Investigation of Electrode Losses in All-Vanadium Redox Flow Batteries with an Interdigitated Flow Field

Sunday, 1 October 2017: 10:30
Maryland D (Gaylord National Resort and Convention Center)
S. Tsushima, K. Yamamoto, and T. Suzuki (Osaka University)
Redox flow batteries (RFBs) are one of the strong candidates for large-scale energy storage needed for effective use of solar and wind energy [1]. A redox couple in association with vanadium ions has been utilized for industrial applications and further improvement of cell performance that can lead to reduction of the system cost is of great importance for market penetration. Recently, cell performance has been drastically improved by replacing conventional thick carbon felt electrodes with thin carbon paper electrodes [2-4]. Heat and/or acid treatments applied to carbon electrode materials has been also demonstrated to improve reaction kinetics in all vanadium redox flow batteries (VRFBs) [2-4]. To develop carbon electrodes with higher catalytic activity for VRFB application, clarifying reaction kinetics [5], as well as performance limiting electrode under cell operation are strongly needed. Agar et al. utilized an asymmetric configuration to identify performance limiting electrode and showed the negative electrode limit the cell performance in VRFBs [3]. Aaron et al. applied a dynamic hydrogen reference electrode to an operating VRFB and found larger kinetic polarization at the negative electrode [6]. In these literature, cell polarization at high current density conditions was not fully examined.

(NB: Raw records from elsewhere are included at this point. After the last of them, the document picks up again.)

/-- Stages are discarded and commits cancelled as R459 and R475 say. DISCARD of 1 empties the stage. A cancel of a commit PROPOSED or CONFIRMED here
more than 16 ticks before its target goes to the members and takes effect; of any other it is refused with 0x0880_0007. A peer's CANCEL counts until
the start of k_t - 8 and is ignored after. -/
def Obligations.CommitsAreCancelled : Prop :=
  (∀ (s : State) (p : Path), s.mod.Serves p → exec (.stageDiscard p 1) s = .next { s with mod := (s.mod.setStage p []).report p 0 }) ∧
  (∀ (s : State) (p : Path) (v : Nat), s.mod.Serves p → v ≠ 1 → exec (.stageDiscard p v) s = .next { s with mod := s.mod.report p 0x06090030 }) ∧
  (∀ (s : State) (p : Path) (id : Nat) (c : Commit), s.mod.Serves p → s.mod.commit? id = some c → c.state = .proposed ∨ c.state = .confirmed →
    s.mod.k + 16 < c.target →
    exec (.commitCancel p id) s = .next { s with mod :=
      (((s.mod.sendCommit 5 c 0x08800006).cancelCommit c 0x08800006 s.mod.rank).stepEnded c).report p 0 }) ∧
  (∀ (s : State) (p : Path) (id : Nat), s.mod.Serves p →
    (∀ c, s.mod.commit? id = some c → c.target ≤ s.mod.k + 16 ∨ (c.state ≠ .proposed ∧ c.state ≠ .confirmed)) →
    exec (.commitCancel p id) s = .next { s with mod := s.mod.report p 0x08800007 }) ∧
  (∀ (s : State) (rank id code : Nat) (c : Commit), s.mod.Runs → s.mod.commit? id = some c → c.state = .proposed ∨ c.state = .confirmed →
    s.mod.k + 8 < c.target →
    exec (.commitCancelRx rank id code) s = .next { s with mod := (s.mod.cancelCommit c code rank).stepEnded c }) ∧
  (∀ (s : State) (rank id code : Nat) (c : Commit), s.mod.commit? id = some c → c.target ≤ s.mod.k + 8 →
    exec (.commitCancelRx rank id code) s = .next s)

/-- What the members answer of a commit, by R459 and R460: an ACCEPT of a member is counted, and the last one confirms; a CONFIRM of the origin turns a
PROPOSED commit of another module CONFIRMED; a REFUSE of a PROPOSED commit turns it REFUSED, and its origin sends CANCEL; a PROPOSE of a new commit is
held back until its fragments are all there, and is then checked and answered. -/
def Obligations.MembersAnswer : Prop :=
  (∀ (s : State) (rank id : Nat), s.mod.Runs → exec (.commitAcceptRx rank id) s = .next { s with mod :=
    (s.mod.mapCommit id (fun c => if c.own = true ∧ c.state = .proposed then { c with accepted := (rank :: c.accepted).eraseDups } else c)).confirmIf id }) ∧
  (∀ (m : Mod) (id : Nat) (c : Commit), m.commit? id = some c → c.own = true → c.state = .proposed → c.kind ≠ 2 →
    c.members.all c.accepted.contains = true → m.k + 32 < c.target →
    m.confirmIf id = (m.mapCommit id (fun c => { c with state := .confirmed })).sendCommit 4 c 0) ∧
  (∀ (s : State) (rank id : Nat), s.mod.Runs → exec (.commitConfirmRx rank id) s = .next { s with mod := (s.mod.mapCommit id
    (fun c => if !c.own ∧ c.state = .proposed ∧ c.originRank = rank then { c with state := .confirmed } else c)) }) ∧
  (∀ (s : State) (rank id code : Nat) (c : Commit), s.mod.Runs → s.mod.commit? id = some c → c.state = .proposed → c.own = true → c.kind ≠ 2 →
    exec (.commitRefuseRx rank id code) s = .next { s with mod := ((s.mod.sendCommit 5 c code).refuseCommit c code rank).stepEnded c }) ∧
  (∀ (s : State) (rank id code : Nat) (c : Commit), s.mod.Runs → s.mod.commit? id = some c → c.state = .proposed → c.own = false →
    exec (.commitRefuseRx rank id code) s = .next { s with mod := (s.mod.refuseCommit c code rank).stepEnded c }) ∧
  (∀ (s : State) (rank k off len : Nat) (c : Commit) (env : Env), s.mod.Runs → s.mod.isMember = true →
    covered c.recordLen ((off, len) :: Table.get s.mod.dic.frags [] c.id) = false →
    exec (.commitProposeRx rank k c off len env) s = .next { s with mod := { s.mod with dic := { s.mod.dic with
      frags := Table.set s.mod.dic.frags [] c.id ((off, len) :: Table.get s.mod.dic.frags [] c.id) } } }) ∧
  (∀ (s : State) (rank k off len : Nat) (c : Commit) (env : Env) (m : Mod), s.mod.Runs → s.mod.isMember = true →
    covered c.recordLen ((off, len) :: Table.get s.mod.dic.frags [] c.id) = true → c.kind ≠ 2 → s.mod.commit? c.id = none →
    m = { s.mod with dic := { s.mod.dic with frags := Table.set s.mod.dic.frags [] c.id [] } } →
    exec (.commitProposeRx rank k c off len env) s = .next { s with mod := (m.takeProposal env k
      { id := c.id, kind := c.kind, originRank := c.originRank, path := c.path, target := c.target, entries := c.entries, step := c.step,
        timeBits := c.timeBits, freeze := c.freeze, own := false, pathNo := 0xFFFFFFFF, members := m.otherMembers }) })

/-- The schedule of a commit, by R456, R459 and R460: at k_t - 32 an origin refuses a commit that is still PROPOSED with 0x0880_0005 and sends CANCEL; at
k_t - 8 a CONFIRMED commit is ARMED and a PROPOSED one of a MEMBER is MISSED; at k_t the ARMED commits of the tick apply in COMMIT_ID order, and the
tick's records form. -/
def Obligations.CommitsFollowTheSchedule : Prop :=
  (∀ (s : State) (c : Commit), s.mod.Runs → c.kind ≠ 2 →
    s.mod.dic.held.filter (fun c => c.state == .proposed && (c.own || c.kind == 2) && decide (c.target ≤ s.mod.k + 32)) = [c] →
    exec .commitAcceptDeadline s = .next { s with mod :=
      ((s.mod.sendCommit 5 c 0x08800005).refuseCommit c 0x08800005 (s.mod.sendCommit 5 c 0x08800005).rank).stepEnded c }) ∧
  (∀ (s : State) (c : Commit), s.mod.Runs → s.mod.stopped = false → s.mod.k ≤ c.target → c.state = .confirmed →
    s.mod.dic.held.filter (fun c => (c.state == .proposed || c.state == .confirmed || c.state == .armed) && decide (c.target ≤ s.mod.k + 8)) = [c] →
    exec .commitArm s = .next { s with mod := s.mod.mapCommit c.id (fun c => { c with state := .armed }) }) ∧
  (∀ (s : State) (c : Commit), s.mod.Runs → s.mod.stopped = false → s.mod.k ≤ c.target → c.state = .proposed → s.mod.originMember c = true →
    s.mod.dic.held.filter (fun c => (c.state == .proposed || c.state == .confirmed || c.state == .armed) && decide (c.target ≤ s.mod.k + 8)) = [c] →
    exec .commitArm s = .next { s with mod := (s.mod.missCommit c 1).stepEnded c }) ∧
  (∀ (s : State) (env : Env) (l : List Commit), s.mod.Runs → s.mod.inPhase .I = true → s.mod.triad.stage = 0 → s.mod.dueCommits.mergeSort commitLe = l → l ≠ [] →
    exec (.commitApply env) s = .next { s with mod :=
      ((((Mod.applyAll env l (s.mod, [])).1.reportTick (Mod.applyAll env l (s.mod, [])).2).tellDigest s.mod.settingsDigest).openTick) }) ∧
  (∀ (env : Env) (m : Mod) (r : List Nat) (c : Commit) (l : List Commit), ((m.swappedBy env l).commitVerdict env c).code = 0 →
    Mod.applyAll env (c :: l) (m, r) =
      Mod.applyAll env l (Mod.applyEntries (m.mapCommit c.id (fun c => { c with state := .applying }), r) env c)) ∧
  (∀ (env : Env) (m : Mod) (r : List Nat) (c : Commit) (l : List Commit), ((m.swappedBy env l).commitVerdict env c).code ≠ 0 →
    Mod.applyAll env (c :: l) (m, r) =
      Mod.applyAll env l (m.refuseBy c ((m.swappedBy env l).commitVerdict env c) 0x0880000C, r)) ∧
  (∀ (s : State) (env : Env), s.mod.inPhase .I = false ∨ s.mod.triad.stage ≠ 0 ∨ s.mod.dueCommits = [] → exec (.commitApply env) s = .next s)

In this study, we examined cell polarization of a VRFB with an interdigitated flow filed that was applied to achieve high current density operation [7]. We investigated electrode losses in the VRFB cell operated up to 1A/cm2by using a dynamic hydrogen reference electrode inserted into the cell [6].

We used heat-treated and untreated (as-received) carbon porous materials. Heat treatment to the electrodes was performed in the air or nitrogen atmosphere. Figure 1 shows IR-free overpotentials assigned to the negative (Fig.1(a)) and the positive (Fig.1(b)) electrodes, respectively. As reported in the literature [3,6], the negative electrode showed slow kinetics, but was intensively improved by heat treatment in the air. This suggests that catalytic activity of the electrode was enhanced by oxygen-enriched functional groups that also causes better wettability of the electrolyte. This was also supported by X-ray photoelectron spectroscopy we performed to the electrodes.

On the other hand, the positive electrode showed less performance gain especially in low current density condition, suggesting that reaction kinetics in the positive electrode is faster. In high current density operation, heat treatment both in the air and in the nitrogen improved cell performance and this can be attributed to concentration overpotential. In the positive electrode, vanadium-ion (VO2+) concentration adjacent to the electrode surface should decrease due to vanadium consumption and water production in high current density operation during the discharge. This gave rise to concentration overpotentials in the untreated electrode. But, by applying heat to the electrodes, an electrochemical surface area increased due to shrinkage of polymer binders impregnated in the untreated electrode, effectively suppressing concentration overpotentials.


This research was supported by Japan Science and Technology Agency (JST), Precursory Research for Embryonic Science and Technology (PRESTO), Grant No. JPMJPR12C6.


[1] Nguyen, T. V. et al., Electrochem. Soc. Interface, 19, (2010), 54. [2] Liu, Q. et al., J. Electrochem. Soc., 159(8), (2012), A1246. [3] Agar, E. et al., J. Power Sources, 225, (2013), 89. [4] Manahan, M. P. et al., J. Power Sources, 222, (2013), 498. [5] Maruyama, J. et al., J. Electrochem. Soc., 160(8), (2013), A1293. [6] Sun, C-N. et al., ECS Electrochemistry Lett., 2(5), (2013), A43. [7] Tsushima, S. et al., Proc. the 15th Int. Heat Trans. Conf., (2014), IHTC15-9326.